Dear daughter,
I’ve never seen you cry this hard. I’ve never seen you feel this hurt. I know this pain is unbearable and you feel it will never end. I’m crushed for you, devastated too. This wasn’t how you expected things to go. You never imagined it would turn out this way. I know, sweet girl. I know.
Life with all its beauty can sometimes seep ugly spores that ooze into our lives suddenly tearing us apart and taking us down. Nobody is without such heartache. Everyone gets hurt.
Today your pain is palpable and darkness has cast a shadow on your beautiful spirit and bright light. Today is hard. It took you to new depths you’ve never sank before. And there’s nothing worse than watching you fall, there’s nothing more painful than seeing your heart shattered and your hopes dissolve into scattered pieces of debris.
So, I’ll sit with you in the darkness as long as you need me to. I’ll cry with you, and then cry some more until your tears run dry. I’ll listen to you share your story as many times as you need to tell it. I’ll catch all of your anger and all of your sadness that spills out each time, hoping that the sting of it might lose its grip.
I’ll lie with you on your bed and stare at the ceiling in the heavy silence that carries the weight of this day. The tears and pain and story will linger on as the waves turn to ripples and the storm begins to settle. Hours will pass while the echoes of thunder are still heard in the distance and the darkness still covers us like a weighted blanket, dingy and damp.
I’ll remind you of your strength, of your resilience, of your worth, until you can believe it for yourself. I’ll help you sort through the layers of questioning and uncertainty and walk you slowly through this mess, one feeble step at a time. I’ll pick up the pieces of your heart and hold them in my own trembling hands, until you can figure out a way to put them back together again. I’ll try as hard as I can to find the right words to say that will help you survive this suffering.
And we’ll wait restlessly for healing to begin, for forgiveness to settle in, for any light to break through.
It will take time to recover from such things. It will take time to move on and forgive. Healing takes time, but it always comes. I’ll tell you that with a soft and subtle whisper, not wanting to push you through or pull you out too soon. Healing requires patience.
So, we’ll wait, together. I’m so grateful you let me in. I’m so grateful you let me carry the weight of this pain with you. I’m so grateful you trust me with it all. I’ll be so very careful, so very mindful, so very aware of your needs as you let me walk alongside you through to the other side…
And when I feel the time is right, when I can sense you’re ready to hear these words, I’ll tell you the most important thing you need to do. I’ll offer you the next steps you need to take and hope and pray you carry them through, because it’s so easy to allow hard things to submerge you. It’s so easy to let pain consume you and taint your memories and cloud your future.

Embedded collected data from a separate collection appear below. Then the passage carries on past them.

/-! ### The host port -/

/-- R273 to R279, R291, R292, R329, R519, R521: the link trains where PERST_N, LTEN and its supply let it, comes up with what the host negotiates
below the effective limits, changes its power state, and goes down with LINKDOWN; PRESENT follows the link, Bus Master Enable, D0 and
HMEM, and its fall loses the far cache and pauses the rings. R276, R278, R283, R286, R290 to R294, R107: configuration requests are retried until CFGRDY, then answered; HMEM, the seams and the flush of
the far cache send its lines home; snoops are answered from the line's state; a held access that reaches HOLDMAX fails. -/
def Obligations.HostLink : Prop :=
  (∀ (s : State) (m : Sender) (v : Word) (u : LinkUp) (st : BitVec 3) (ck d0 : Bool) (t : Chip),
    let c := s.chip
    let d := c.dev
    let live : Bool := 2 ≤ d.get HPT_LSTAT_STATE && d.get HPT_LSTAT_STATE ≤ 5
    let down (d : Dev) : Dev := if live then d.put HPT_ISTAT_LINKDOWN 1 else d
    let idle (d : Dev) : Dev := ((((((d.put HPT_LSTAT_STATE 0).put HPT_LSTAT_MODE 0).put HPT_LSTAT_CXLVER 0).put HPT_LSTAT_RATE 0).put
      HPT_LSTAT_WIDTH 0).put HPT_LSTAT_REV 0).put HPT_LSTAT_POL 0
    let trains (d : Dev) : Dev :=
      let d := ((d.put HPT_LINKCFG_RATE_EFF (d.get HPT_LINKCFG_RATE_REQ)).put HPT_LINKCFG_WIDTH_EFF (d.get HPT_LINKCFG_WIDTH_REQ)).put
        HPT_LINKCFG_CXLEN_EFF (d.get HPT_LINKCFG_CXLEN_REQ)
      (idle d).put HPT_LSTAT_STATE 1
    let start (d : Dev) : Dev := if d.hpt.perst && d.flag HPT_CTL_LTEN && d.hpt.vphy then d.train else idle d
    let rate := min u.rate (d.get HPT_LINKCFG_RATE_EFF)
    let cxl : Bool := u.cxl && d.flag HPT_LINKCFG_CXLEN_EFF && 2 ≤ rate
    let vL := withField v HPT_CTL_LTEN 1
    let uL := c.takes m HPT_CTL vL
    let want (t : Chip) : Bool := 2 ≤ t.dev.get HPT_LSTAT_STATE && t.dev.get HPT_LSTAT_STATE ≤ 5 && t.dev.flag HPT_LSTAT_BME
      && t.dev.flag HPT_LSTAT_D0 && t.dev.flag HPT_HMEM_AVAIL_EFF
    let power (d : Dev) : Dev := { d with pwr := { d.pwr with clkreq := ck } }
    let pm := Config.pmCap + 4
    (d.get HPT_LSTAT_STATE = 1 → exec (.linkUp u) s = s.leaves (c.onDev fun d =>
      ((((((((d.put HPT_LSTAT_MODE (if cxl then 2 else 1)).put HPT_LSTAT_CXLVER (if cxl then min 3 (max 1 u.ver) else 0)).put HPT_LSTAT_RATE
        rate).put HPT_LSTAT_WIDTH (min u.width (d.get HPT_LINKCFG_WIDTH_EFF))).put HPT_LSTAT_REV (if u.rev then 1 else 0)).put
        HPT_LSTAT_POL u.pol.toNat).put HPT_LSTAT_D0 (if bits (d.cfgRead (Config.pmCap + 4)) 1 0 = 0 then 1 else 0)).put HPT_LSTAT_STATE 2).put
        HPT_ISTAT_LINKUP 1).presence)
    ∧ (d.get HPT_LSTAT_STATE ≠ 1 → exec (.linkUp u) s = s.leaves c)
    ∧ (live = true → exec .hotReset s = s.leaves (c.onDev fun d => start (down d)).presence
      ∧ exec .linkDown s = s.leaves (c.onDev fun d => start (down d)).presence)
    ∧ (live = false → d.get HPT_LSTAT_STATE ≠ 7 → exec .hotReset s = s.leaves c ∧ exec .linkDown s = s.leaves c)
    ∧ (d.hpt.perst = true → d.flag HPT_CTL_LTEN = true → d.hpt.vphy = true → d.train = trains d)
    ∧ exec .vphyDrop s = s.leaves (c.onDev fun d => idle (down { d with hpt := { d.hpt with vphy := false } })).presence
    ∧ (d.get HPT_LSTAT_STATE = 0 → exec .vphyReturn s = s.becomes fun d => start { d with hpt := { d.hpt with vphy := true } })
    ∧ (d.get HPT_LSTAT_STATE ≠ 0 → exec .vphyReturn s = s.becomes fun d => { d with hpt := { d.hpt with vphy := true } })
    ∧ exec .perstNAssert s = s.leaves (c.onDev fun d => ((idle { down d with hpt := { d.hpt with
        perst := false, cfg := [], msix := Vector.replicate 64 { addr := 0, data := 0, mask := true }, pba := 0 } }).put HPT_LSTAT_BME 0).put
        HPT_LSTAT_D0 0).presence
    ∧ (d.hpt.perst = false → d.watching = false →
      exec .perstNDeassert s = s.becomes fun d => start { d with hpt := { d.hpt with perst := true } })
    ∧ (d.hpt.perst = true → exec .perstNDeassert s = s.leaves c)
    ∧ (Hears c m HPT_CTL vL → d.flag HPT_CTL_LTEN = false → exec (.lten m v) s = s.leaves (uL.onDev fun d => start (down d)).presence)
    ∧ (Hears c m HPT_CTL vL → d.flag HPT_CTL_LTEN = true → exec (.lten m v) s = s.leaves uL)
    ∧ (live = true ∨ d.get HPT_LSTAT_STATE = 7 → 2 ≤ st.toNat → st.toNat ≤ 6 → (ck = true → d.watching = false) → exec (.linkPowerStateChange st ck) s
        = s.leaves (c.onDev fun d => (power d).put HPT_LSTAT_STATE st.toNat).presence)
    ∧ (d.flag HPT_CTL_CFGRDY = false → exec .busMasterEnableClear s = s.becomes (·.emit .retry)
      ∧ exec (.dStateChange d0) s = s.becomes (·.emit .retry))
    ∧ (d.flag HPT_CTL_CFGRDY = true →
      exec .busMasterEnableClear s = s.leaves (c.onDev fun d => (d.cfgPut 4 (d.cfgRead 4 &&& ~~~4#32)).put HPT_LSTAT_BME 0).presence
      ∧ exec (.dStateChange d0) s = s.leaves (c.onDev fun d =>
        (d.cfgPut pm ((d.cfgRead pm &&& ~~~3#32) ||| (if d0 then 0 else 3))).put HPT_LSTAT_D0 (if d0 then 1 else 0)).presence)
    ∧ (t.presence).dev.flag HPT_LSTAT_PRESENT = want t
    ∧ (want t = true → t.dev.flag HPT_LSTAT_PRESENT = false → ∀ e : CoreId, t.presence.cores[e] = { t.cores[e] with present := true })
    ∧ (want t = false → t.dev.flag HPT_LSTAT_PRESENT = true → t.presence.dev.hpt.fc = [] ∧ t.presence.dev.flag HPT_ISTAT_ABSENT = true
      ∧ t.presence.dev.flag RNG_STAT_PAUSED = true ∧ t.presence.dev.flag RNG_ISTAT_PAUSE = true
      ∧ ∀ e : CoreId, t.presence.cores[e] = { t.cores[e] with present := false })
    ∧ (want t = t.dev.flag HPT_LSTAT_PRESENT → t.presence = t))
  ∧ (∀ (s : State) (m : Sender) (write : Bool) (reg : BitVec 10) (v : Word) (b : Fin 256) (line : BitVec 46) (l : FarLine) (h : Held) (e : CoreId)
    (st : SbEntry),
    let c := s.chip
    let d := c.dev
    let off := 4 * reg.toNat
    let uH := c.takes m HPT_HMEM v
    let uF := c.takes m HPT_FCCMD 0x80000000
    let lines := d.hpt.fc
    let inB (l : FarLine) : Bool := l.dev * 64 / 0x1000000 == b.val
    let lost := c.clearResv (lineOf (2 ^ 52 + line.toNat * 64))
    let put (f : List FarLine) (d : Dev) : Dev := { d with hpt := { d.hpt with fc := f } }
    let found : Prop := d.get HPT_LSTAT_MODE = 2 ∧ lines.find? (·.host == line.toNat) = some l
    let dirty : Bool := l.st == .modified
    let due : Option Held := d.hpt.held.find? fun h => h.wake && h.since.toNat + h.limit ≤ d.now.toNat
    let heldIn (p : Held → Bool) : Prop := ∃ h ∈ d.hpt.held, h.wake = true ∧ p h = true
    (d.flag HPT_CTL_CFGRDY = false → exec (.configurationRequest write reg v) s = s.becomes (·.emit .retry))
    ∧ (d.flag HPT_CTL_CFGRDY = true → exec (.configurationRequest false reg v) s = s.becomes (·.answers (d.cfgRead off)))
    ∧ (d.flag HPT_CTL_CFGRDY = true → off ≠ Config.pmCap + 4 → exec (.configurationRequest true reg v) s
        = s.leaves ((c.onDev fun d =>
            let d := (d.cfgPut off v).emit (.reply [])
            d.put HPT_LSTAT_BME (if (d.cfgRead 4).getLsbD 2 then 1 else 0)).presence.onDev Dev.msixFlush))
    ∧ (Hears c m HPT_HMEM v → v.getLsbD 0 = true → ∃ t, exec (.hmem m v) s = s.leaves t ∧ t.dev.flag HPT_HMEM_AVAIL_REQ = true
      ∧ t.dev.flag HPT_HMEM_AVAIL_EFF = true ∧ t.dev.flag HPT_FCSTAT_BUSY = false)
    ∧ (Hears c m HPT_HMEM v → v.getLsbD 0 = false → d.flag HPT_HMEM_AVAIL_EFF = true →
      exec (.hmem m v) s = s.leaves (uH.onDev fun d => (d.put HPT_FCSTAT_BUSY 1).later .rise))
    ∧ (d.flag HPT_HMEM_AVAIL_REQ = false → d.flag HPT_HMEM_AVAIL_EFF = true → ¬ heldIn (fun _ => true) → ∃ t, exec .availSeam s = s.leaves t ∧ t.dev.hpt.fc = []
      ∧ t.dev.flag HPT_HMEM_AVAIL_EFF = false ∧ t.dev.flag HPT_FCSTAT_BUSY = false ∧ t.dev.flag HPT_LSTAT_PRESENT = false)
    ∧ (d.flag HPT_HMEM_AVAIL_REQ = true ∨ d.flag HPT_HMEM_AVAIL_EFF = false ∨ heldIn (fun _ => true) → exec .availSeam s = s.leaves c)
    ∧ (d.flag (HPT_FWT_ATTR_EN_REQ b) = false → d.flag (HPT_FWT_ATTR_EN_EFF b) = true → ¬ heldIn (·.addr / 0x1000000 == b.val) → ∃ t, exec (.farWindowDisableSeam b) s = s.leaves t
      ∧ t.dev.flag (HPT_FWT_ATTR_EN_EFF b) = false ∧ t.dev.hpt.fc = lines.filter (!inB ·)
      ∧ ∀ x ∈ lines, inB x = true → x.st = .modified → .hostWrite (x.host * 64) x.data ∈ t.dev.out)
    ∧ (d.flag (HPT_FWT_ATTR_EN_REQ b) = true ∨ heldIn (·.addr / 0x1000000 == b.val) → exec (.farWindowDisableSeam b) s = s.leaves c)
    ∧ (Hears c m HPT_FCCMD 0x80000000 → ∃ t, exec (.farCacheFlush m) s = s.leaves (uF.onDev fun _ => t) ∧ t.hpt.fc = []
      ∧ t.flag HPT_FCSTAT_BUSY = true ∧ ∀ x ∈ lines, x.st = .modified → .hostWrite (x.host * 64) x.data ∈ t.out)
    ∧ (d.flag HPT_FCSTAT_BUSY = true → d.flag HPT_HMEM_AVAIL_REQ = true ∨ d.flag HPT_HMEM_AVAIL_EFF = false →
      exec .farCacheFlushDone s = s.becomes (·.put HPT_FCSTAT_BUSY 0))
    ∧ (d.flag HPT_FCSTAT_BUSY = false → exec .farCacheFlushDone s = s.leaves c)
    ∧ (found → exec (.snpcur line) s = s.becomes (·.emit (.snoop true true dirty l.data)))
    ∧ (found → exec (.snpdata line) s = s.becomes fun d =>
        (put (lines.map fun x => if x.host = line.toNat then { x with st := .shared } else x) d).emit
          (.snoop true true dirty (if dirty then l.data else [])))
    ∧ (found → exec (.snpinv line) s = s.leaves (lost.onDev fun d =>
        (put (lines.filter fun x => x.host != line.toNat) d).emit (.snoop true false dirty (if dirty then l.data else []))))
    ∧ (d.get HPT_LSTAT_MODE = 2 → lines.find? (·.host == line.toNat) = none →
      exec (.snpcur line) s = s.becomes (·.emit (.snoop false false false [])) ∧ exec (.snpdata line) s = s.becomes (·.emit (.snoop false false false []))
      ∧ exec (.snpinv line) s = s.leaves (lost.onDev (·.emit (.snoop false false false []))))
    ∧ (due = some h → h.who = .post e st → exec .holdTimeout s = s.leaves
        ((((c.onDev (·.put HPT_ISTAT_HOLDTO 1)).dropPost e st).postAnswered e h.id .done).onDev (·.later .rise)))
    ∧ (due = some h → h.who = .core e →
      exec .holdTimeout s = s.leaves (((c.onDev (·.put HPT_ISTAT_HOLDTO 1)).coreTimeout e h.addr).onDev (·.later .rise)))
    ∧ (due = some h → h.who = .sunk e → exec .holdTimeout s = s.leaves
        ((c.onDev fun d => (d.put HPT_ISTAT_HOLDTO 1).dropHeld (·.id == h.id)).onDev (·.later .rise)))
    ∧ (due = none → exec .holdTimeout s = s.leaves c)
    ∧ (∀ (who : HeldWho) (a : Nat) (k : Dev), (k.hold who a true).hpt.held
        = k.hpt.held ++ [{ id := k.hpt.nextId, who := who, addr := a, since := k.now, limit := k.get HPT_HOLDMAX_MS * 32768, wake := true }]
      ∧ (k.hold who a true).flag HPT_HOLD_WAKE = true)
    ∧ ((c.dropPost e st).dev = d.loseWrite st.addr.toNat)
    ∧ exec .completionTimeout s = s.becomes fun d => { d with hpt := { d.hpt with noReply := true } })

/-- R276, R281, R296 to R301, R328: DPADDR and DPCTL take the host's words; an aperture access is served from the arrays and advances DPADDR where
told, a fenced one is counted and aborted; an MSI-X entry takes the host's words, and a pending vector it unmasks is sent. -/
def Obligations.ApertureAndVectors : Prop :=
  ∀ (s : State) (off : BitVec 16) (data bs : List Byte) (n : Nat) (u : Chip) (x : Fin 64) (addr : BitVec 64) (w : Word) (mask : Bool),
    let c := s.chip
    let d := c.dev
    let word : Word := BitVec.ofNat 32 (leNat (data.take 4))
    let port (f : Hpt → Hpt) (d : Dev) : Dev := { d with hpt := f d.hpt }
    let a := d.hpt.dpaddr.toNat + (if d.hpt.dpinc then 0 else off.toNat - 0x8000)
    let on (n : Nat) (d : Dev) : Dev := if d.hpt.dpinc then port (fun h => { h with dpaddr := (h.dpaddr + BitVec.ofNat 32 n) &&& ~~~3#32 }) d else d
    let inAperture (n : Nat) : Prop := 0x8000 ≤ off.toNat ∧ off.toNat + n ≤ 0x10000 ∧ d.flag HPT_CTL_DPEN = true ∧ 0x1000000 ≤ a ∧ a + n ≤ 0x2200000
    let entry : MsixEnt := { addr := addr, data := w, mask := mask }
    let entered : Dev := port (fun h => { h with msix := h.msix.set x entry }) d
    (d.flag HPT_CTL_CFGRDY = false → exec (.apertureWrite off data) s = s.becomes (·.drops false)
      ∧ exec (.msiXUnmask x addr w mask) s = s.becomes (·.drops false)
      ∧ exec (.apertureRead off n) s = s.becomes (·.emit .unsupported))
    ∧ (d.flag HPT_CTL_CFGRDY = true →
      (off = 0 → data.length = 4 → exec (.apertureWrite off data) s = s.becomes (port fun h => { h with dpaddr := word &&& ~~~3#32 }))
      ∧ (off = 4 → data.length = 4 → exec (.apertureWrite off data) s = s.becomes (port fun h => { h with dpinc := word.getLsbD 0 }))
      ∧ (off = 0 → exec (.apertureRead off 4) s = s.becomes (·.answers d.hpt.dpaddr))
      ∧ (off = 4 → exec (.apertureRead off 4) s = s.becomes (·.answers (if d.hpt.dpinc then 1 else 0)))
      ∧ (inAperture data.length → d.fenced true a data.length = false → (c.asks 0x0C a).bulkMay a data.length = (u, none) →
          exec (.apertureWrite off data) s = s.leaves (((u.bulkWrite 0x0C a data.length data).1.burst a data.length).onDev (on data.length)))
      ∧ (inAperture data.length → d.fenced true a data.length = false → (c.asks 0x0C a).bulkMay a data.length = (u, some .offline) →
          exec (.apertureWrite off data) s = s.leaves (u.onDev (·.drops true)) ∧ u.mem.cells = c.mem.cells)
      ∧ (inAperture data.length → d.fenced true a data.length = true → exec (.apertureWrite off data) s = s.becomes fun d =>
          (d.countFence a).drops true)
      ∧ (inAperture n → d.fenced false a n = false → (c.asks 0x0C a).bulkRead a n = (u, .inl bs) →
          exec (.apertureRead off n) s = s.leaves (u.onDev fun d => on n (d.emit (.reply bs))))
      ∧ (inAperture n → d.fenced false a n = true → exec (.apertureRead off n) s = s.becomes fun d => (d.countFence a).emit .abort)
      ∧ (0x8000 ≤ off.toNat → off.toNat + n ≤ 0x10000 → d.flag HPT_CTL_DPEN = false →
          exec (.apertureRead off n) s = s.becomes (·.emit .abort)))
    ∧ (d.flag HPT_CTL_CFGRDY = true → d.hpt.pba = 0 → exec (.msiXUnmask x addr w mask) s = s.becomes fun _ => entered)
    ∧ (d.flag HPT_CTL_CFGRDY = true → d.hpt.pba = 1#64 <<< x.val → mask = false → d.msixFnMask = false → d.canSend = true → exec (.msiXUnmask x addr w mask) s
        = s.becomes fun _ => (port (fun h => { h with pba := 0 }) entered).emit (.msix x addr w))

But precious girl, don’t let this one terrible situation take away all the amazing things you’ve experienced before this happened. Don’t let this one awful day take away the joy of all the days you’ve lived until now. Don’t let this darkness cast a shadow on the thousands of days that stretch before you. Don’t give this horrible pain that kind of power. Don’t let it take over your life.
You have too much of it yet to live.
Tomorrow you will rise to face another day. It might be hard and you might feel weak and sad and vulnerable. But I’ve learned through all my years of living and all my own painful falls, that getting back up and giving life another chance, is part of the healing and part of the recovering.
So, take those courageous steps forward into your day no matter how shaky and injured you feel, and look for the goodness, the beauty, the gifts that might appear. It won’t be easy; it will feel unsafe and uncomfortable. It will be hard to push yourself onward despite feeling so wounded and so fragile, but you can do hard things. You may not feel confident that you can, but I’ll believe in you until you do.
And slowly, you will build your strength back and learn to trust again. It might take time; it might take more tears and heartache that spills over you and soaks you once again with recurring pain. But I promise you, that in time, you will heal. And in time, this awful experience will slowly release its grip on your heart.
And in time, your steps will become stronger and your heart will slowly mend. You’ll begin to see all the good in this world and all the wonderful things in your life too, because there’s a lot of it yet to live.
But for now, I’ll sit with you in your pain until you begin to heal.
The author of this post wishes to remain anonymous.